We suggest that BHD‐RCC, which consists of more than one histological type and shows unique cytogenetic features, may be defined more appropriately as an independent category rather than as a subtype of chromophobe RCC in the WHO classification. Reclassification of some other rare RCC, such as hereditary and sporadic FH‐deficient RCC, should be considered in the future. However, genetic counseling and testing for hereditary RCC are not covered by government subsidies in Japan. In addition, genetic discrimination may be a concern among suspected individuals.

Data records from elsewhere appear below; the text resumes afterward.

-- ==== Sys2Proof/Machine/Boot.lean ====
section
/-! DEFINITION. Boot, attestation and alarms, and the life of a context (R13, R58, R322, R377, R378). -/

namespace Sys2Proof.Machine

/-! SHA-256, which R377 names (log 14). -/

def shaK : List Word :=
  [0x428A2F98, 0x71374491, 0xB5C0FBCF, 0xE9B5DBA5, 0x3956C25B, 0x59F111F1, 0x923F82A4, 0xAB1C5ED5,
   0xD807AA98, 0x12835B01, 0x243185BE, 0x550C7DC3, 0x72BE5D74, 0x80DEB1FE, 0x9BDC06A7, 0xC19BF174,
   0xE49B69C1, 0xEFBE4786, 0x0FC19DC6, 0x240CA1CC, 0x2DE92C6F, 0x4A7484AA, 0x5CB0A9DC, 0x76F988DA,
   0x983E5152, 0xA831C66D, 0xB00327C8, 0xBF597FC7, 0xC6E00BF3, 0xD5A79147, 0x06CA6351, 0x14292967,
   0x27B70A85, 0x2E1B2138, 0x4D2C6DFC, 0x53380D13, 0x650A7354, 0x766A0ABB, 0x81C2C92E, 0x92722C85,
   0xA2BFE8A1, 0xA81A664B, 0xC24B8B70, 0xC76C51A3, 0xD192E819, 0xD6990624, 0xF40E3585, 0x106AA070,
   0x19A4C116, 0x1E376C08, 0x2748774C, 0x34B0BCB5, 0x391C0CB3, 0x4ED8AA4A, 0x5B9CCA4F, 0x682E6FF3,
   0x748F82EE, 0x78A5636F, 0x84C87814, 0x8CC70208, 0x90BEFFFA, 0xA4506CEB, 0xBEF9A3F7, 0xC67178F2]

def shaInit : List Word :=
  [0x6A09E667, 0xBB67AE85, 0x3C6EF372, 0xA54FF53A, 0x510E527F, 0x9B05688C, 0x1F83D9AB, 0x5BE0CD19]

def rotr (x : Word) (n : Nat) : Word := x.rotateRight n

/-- The message of a block extended to n further words; w holds the last 16, newest first, and out all so far. -/
def shaExtend : Nat → List Word → List Word → List Word
  | 0, _, out => out
  | n + 1, w, out =>
    let x2 := w.getD 1 0
    let x15 := w.getD 14 0
    let a := rotr x15 7 ^^^ rotr x15 18 ^^^ (x15 >>> 3)
    let b := rotr x2 17 ^^^ rotr x2 19 ^^^ (x2 >>> 10)
    let x := w.getD 15 0 + a + w.getD 6 0 + b
    shaExtend n ((x :: w).take 16) (out ++ [x])

/-- One round. -/
def shaRound (v : List Word) (kw : Word) : List Word :=
  let r := fun (i : Nat) => v.getD i 0
  let e := r 4
  let a := r 0
  let t1 := r 7 + (rotr e 6 ^^^ rotr e 11 ^^^ rotr e 25) + ((e &&& r 5) ^^^ (~~~e &&& r 6)) + kw
  let t2 := (rotr a 2 ^^^ rotr a 13 ^^^ rotr a 22) + ((a &&& r 1) ^^^ (a &&& r 2) ^^^ (r 1 &&& r 2))
  [t1 + t2, a, r 1, r 2, r 3 + t1, e, r 5, r 6]

/-- Big-endian number of a list of bytes, and back. -/
def beVal (bs : List Byte) : Nat := bs.foldl (fun v b => 256 * v + b.toNat) 0
def beBytes (n v : Nat) : List Byte := (leBytes n v).reverse

/-- One block of 64 bytes. -/
def shaBlock (h : List Word) (bs : List Byte) : List Word :=
  let w := (List.range 16).map fun i => wordOf (beVal (slice bs (4 * i) 4))
  let ws := shaExtend 48 w.reverse w
  let v := (ws.zip shaK).foldl (fun v (x, k) => shaRound v (x + k)) h
  h.mapIdx fun i x => x + v.getD i 0

def shaBlocks : Nat → List Byte → List Word → List Word
  | 0, _, h => h
  | n + 1, bs, h => shaBlocks n (bs.drop 64) (shaBlock h (bs.take 64))

/-- The digest of a message, its first byte highest. -/
def sha256 (m : List Byte) : BitVec 256 :=
  let zeros := (119 - m.length % 64) % 64
  let padded := m ++ (0x80 :: List.replicate zeros 0) ++ beBytes 8 (8 * m.length)
  BitVec.ofNat 256 ((shaBlocks (padded.length / 64) padded shaInit).foldl (fun v w => 2 ^ 32 * v + w.toNat) 0)

def digestBytes (d : BitVec 256) : List Byte := beBytes 32 d.toNat

/-! Alarms (R378). -/

def alarmBit : AlarmSrc → Nat
  | .tamper => 1
  | .glitch => 2
  | .forged => 4
  | .misuse => 8

/-- A source fires: its bit, and what ACT says. -/
def State.alarm (s : State) (src : AlarmSrc) : State :=
  let w := { s.wafer with almlog := s.wafer.almlog ||| alarmBit src }
  match w.almpol with
  | 1 => s.putWafer { w with halted := true }
  | 2 => s.putWafer { w with halted := true, keysErased := true }
  | _ => s.putWafer w

/-- ALARM (R378). -/
def execAlarm (src : AlarmSrc) (s : State) : Out := .next (s.alarm src)

/-- A write of ALMPOL: 11 is discarded, and after LOCK only a higher ACT is taken. -/
def State.writeAlmpol (s : State) (v : Nat) : State :=
  let a := v % 4
  if a = 3 || (s.wafer.almlock && decide (a ≤ s.wafer.almpol)) then s else s.putWafer { s.wafer with almpol := a }

/-- ALMPOL (R378). -/
def execAlmpol (v : Word) (s : State) : Out := .next (s.writeAlmpol v.toNat)

def State.writeAlmlock (s : State) (v : Nat) : State := if v % 2 = 1 then s.putWafer { s.wafer with almlock := true } else s

/-- ALMLOCK (R9, R378). -/
def execAlmlock (v : Word) (s : State) : Out := .next (s.writeAlmlock v.toNat)

/-! Boot (R377). -/

/-- Whether the boot ROM accepts an image. -/
def imageOk (img : BootImage) : Bool :=
  Config.rsaVerify img.key (sha256 img.body) img.sig && sha256 img.key == Config.fusedKeyDigest && decide (Config.fusedRollback ≤ img.version)

/-- Firmware begins in slot 0 of a domain's DCC, at privileged level, as a group with lane 0 alone; where, and with how many registers, the
implementation fixes. It belongs to no node (R76, R275: log 89). -/
def State.startFirmware (s : State) (d : Nat) : State :=
  let cid := cidOf d 144
  let gid := gidOf cid 0
  if (s.group gid).isSome then s
  else
    let tid := s.uid
    let regs := Config.firmwareRegs d
    let t : Team :=
      { cid := cid, slots := [0], spBase := 0, spGran := 0, spBytes := Config.dccScratch, seq := (s.core cid).launchSeq, asid := 0, nid := 2 ^ 48 + d, index := 0, cluster := 0,
        place := 0, launched := 1, entry := (Config.firmwareEntry d).toNat, stopmap := 0, bars := List.replicate 16 {}, spad := [], spDesc := [], retiredN := 0, sus := {} }
    let g : Group :=
      { team := tid, idx := 0, vregs := [], sregs := [], pc := Config.firmwareEntry d, exm := 1, cnt := List.replicate 32 0, preds := List.replicate 7 0, gbase := 0,
        gsize := regs.1, ssize := regs.2, flags := 0, replay := 0, trapcause := 0, tsa := Config.firmwareSave d, xtimeout := 0x10000, loops := List.replicate 4 {},
        cc := [0, 0, 0, 0], nextQuire := 0, quires := [], chainOpen := false, chain := 0, mq := [], level := false, priv := true, pend := [], folios := [], results := [],
        vres := [], acc := none, rel := none, park := .running, sched := { notBefore := s.cclk cid + 1 + Config.extraDelay s.uid }, retired := false,
        acqWts := [0, 0, 0, 0], acqFar := [false, false, false, false], fenced := false, defCause := 0, defCount := 0, defAddr := 0, halted := false, held := none }
    (({ s with uid := tid + 1 }.putTeam tid t).putGroup gid g).modCore cid fun c => { c with launchSeq := c.launchSeq + 1 }

/-- BOOT_IMAGE_CHECK (R275, R377): an image that boots is measured, and runs in slot 0 of every domain's DCC. -/
def execBootImageCheck (img : BootImage) (s : State) : Out :=
  .next (if imageOk img then
      (List.range 64).foldl State.startFirmware
        (s.putWafer { s.wafer with measure := sha256 (digestBytes s.wafer.measure ++ digestBytes (sha256 img.body)), booted := some img.version })
    else s.alarm .forged)

/-- ATTESTATION_QUOTE (R377, R378): what is signed, then its signature; none once the key is erased. -/
def execAttestationQuote (nonce : List Byte) (s : State) : Out :=
  .next (if s.wafer.keysErased || nonce.length != 32 then s
    else
      let body := digestBytes s.wafer.measure ++ nonce ++ Config.deviceIdentity
      s.putWafer { s.wafer with quotes := s.wafer.quotes ++ [body ++ Config.rsaSign body] })

/-- DEBUG_UNLOCK (R378): the third failed verification is misuse. -/
def execDebugUnlock (sig : Nat) (body : List Byte) (s : State) : Out :=
  .next (if Config.rsaVerify Config.unlockKey (sha256 body) sig then s.putWafer { s.wafer with unlocked := true }
    else
      let n := s.wafer.unlockFails + 1
      let s := s.putWafer { s.wafer with unlockFails := n }
      if n = 3 then s.alarm .misuse else s)

/-- MODULE_RESET (R378): every unit as after reset; what the outside world and the parts' fuses hold stays (log 40). -/
def execModuleReset (s : State) : Out :=
  .next (let w := s.wafer
    { State.reset with
      uid := s.uid, freeUsed := s.freeUsed, agenda := s.agenda, mem := s.mem, desc := s.desc,
      wafer := { freshWafer with
        keysErased := w.keysErased, cores := w.cores, arrays := w.arrays, dramst := w.dramst, l2st := w.l2st, linkup := w.linkup, hostup := w.hostup,
        replies := w.replies, quotes := w.quotes } })

/-! Contexts (R13, R58, R322). -/

/-- CONTEXT_CREATE (R58, R322). -/
def execContextCreate (asid : Nat) (init : CtxInit) (s : State) : Out :=
  .next (if (s.ctx asid).isSome || asid ≥ 2 ^ 16 then s
    else
      let c := { freshCtx with
        ptroot := init.ptroot.toNat / 4096 * 4096, fqbase := init.fqbase.toNat / 64 * 64, fqmask := init.fqmask.toNat, save := init.save.toNat / 4096 * 4096,
        savesz := init.savesz.toNat }
      init.lines.foldl (fun s l => s.engineWrite (lineHome l) l [] (some Config.freshDesc)) (s.putCtx asid c))

/-- Work that belongs to the groups of a context that is gone; writes under way are still performed. -/
def Job.goesWith (j : Job) (asid : Nat) (gids tids : List Nat) : Bool :=
  match j with
  | .read r => gids.contains r.gid
  | .copy c => c.asid == asid
  | .copyResume _ a _ => a == asid
  | .bank b => b.asid == asid
  | .bankDone b _ _ _ => b.asid == asid
  | .atomic a => a.asid == asid && a.sc
  | .walk w => w.asid == asid
  | .arrival _ tid _ _ => tids.contains tid
  | _ => false

/-- Everything of a context leaves the machine but its memory. -/
def State.endContext (s : State) (asid : Nat) : State :=
  let gids := (s.groups.filter fun (_, g) => s.asidOf g == asid).map (·.1)
  let tids := (s.teams.filter fun (_, t) => t.asid == asid).map (·.1)
  let cls := (s.clusters.filter fun (_, c) => c.asid == asid).map (·.1)
  let core := fun (c : Core) => { c with
    inflt := c.inflt.map fun e => e.filter fun x => x.asid != asid
    entries := c.entries.map fun e => e.filter fun tid => !tids.contains tid
    watch := c.watch.map fun w => if w.asid == asid && (w.armed || w.installing.isSome) then ({} : Watch) else w }
  let dom := fun (x : Dom) => { x with
    faults := x.faults.filter fun f => f.asid != asid
    held := x.held.filter fun c => c.asid != asid }
  let hc := fun (h : Hc) => match h.holder with
    | some cl => if cls.contains cl then { h with holder := none, slots := [], bstore := [], bdesc := [], badAcc := [], badB := [] } else h
    | none => h
  let ctx := fun (c : Ctx) => { c with spine := c.spine.filter fun (_, nid) => nid / 2 ^ 32 != asid }
  { s with
    groups := s.groups.filter fun ((gid, _) : Nat × Group) => !gids.contains gid
    teams := s.teams.filter fun ((_, t) : Nat × Team) => t.asid != asid
    clusters := s.clusters.filter fun ((_, c) : Nat × Cluster) => c.asid != asid
    nodes := s.nodes.filter fun ((_, n) : Nat × Node) => n.asid != asid
    work := s.work.filter fun w => !w.job.goesWith asid gids tids
    cores := s.cores.map fun (k, c) => (k, core c)
    doms := s.doms.map fun (k, x) => (k, dom x)
    hcs := s.hcs.map fun (k, h) => (k, hc h)
    ctxs := (s.ctxs.filter fun ((a, _) : Nat × Ctx) => a != asid).map fun (a, c) => (a, ctx c)
    wafer := { s.wafer with ticketOut := if s.work.any (fun w => match w.job with
      | .atomic a => a.asid == asid && a.sc && a.ticket.isSome && a.ticket == s.wafer.ticketOut
      | _ => false) then none else s.wafer.ticketOut } }

/-- CONTEXT_DESTROY (R13): its translations are dropped with it, and its expert control ends. -/
def execContextDestroy (asid : Nat) (s : State) : Out :=
  .next (if asid = 0 || (s.ctx asid).isNone then s
    else ((s.dropRange ⟨some asid, 0, none, none⟩).endContext asid).sizesBack (((s.ctx asid).map (·.expert)).getD 0) 0)

end Sys2Proof.Machine
end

Medical circumstances occasionally discourage patients from receiving genetic testing, which prevents them from receiving the correct diagnosis from medical geneticists and pathologists and evidence‐based treatment from urologists. Legal protection of genetic information, such as the Genetic Information Nondiscrimination Act in the USA, should also be provisioned in Japan. Improvement of medical care for hereditary RCC patients and potential mutation carriers will be critical for their diagnosis and appropriate treatment.

DISCLOSURE

Authors declare no conflicts of interest for this article.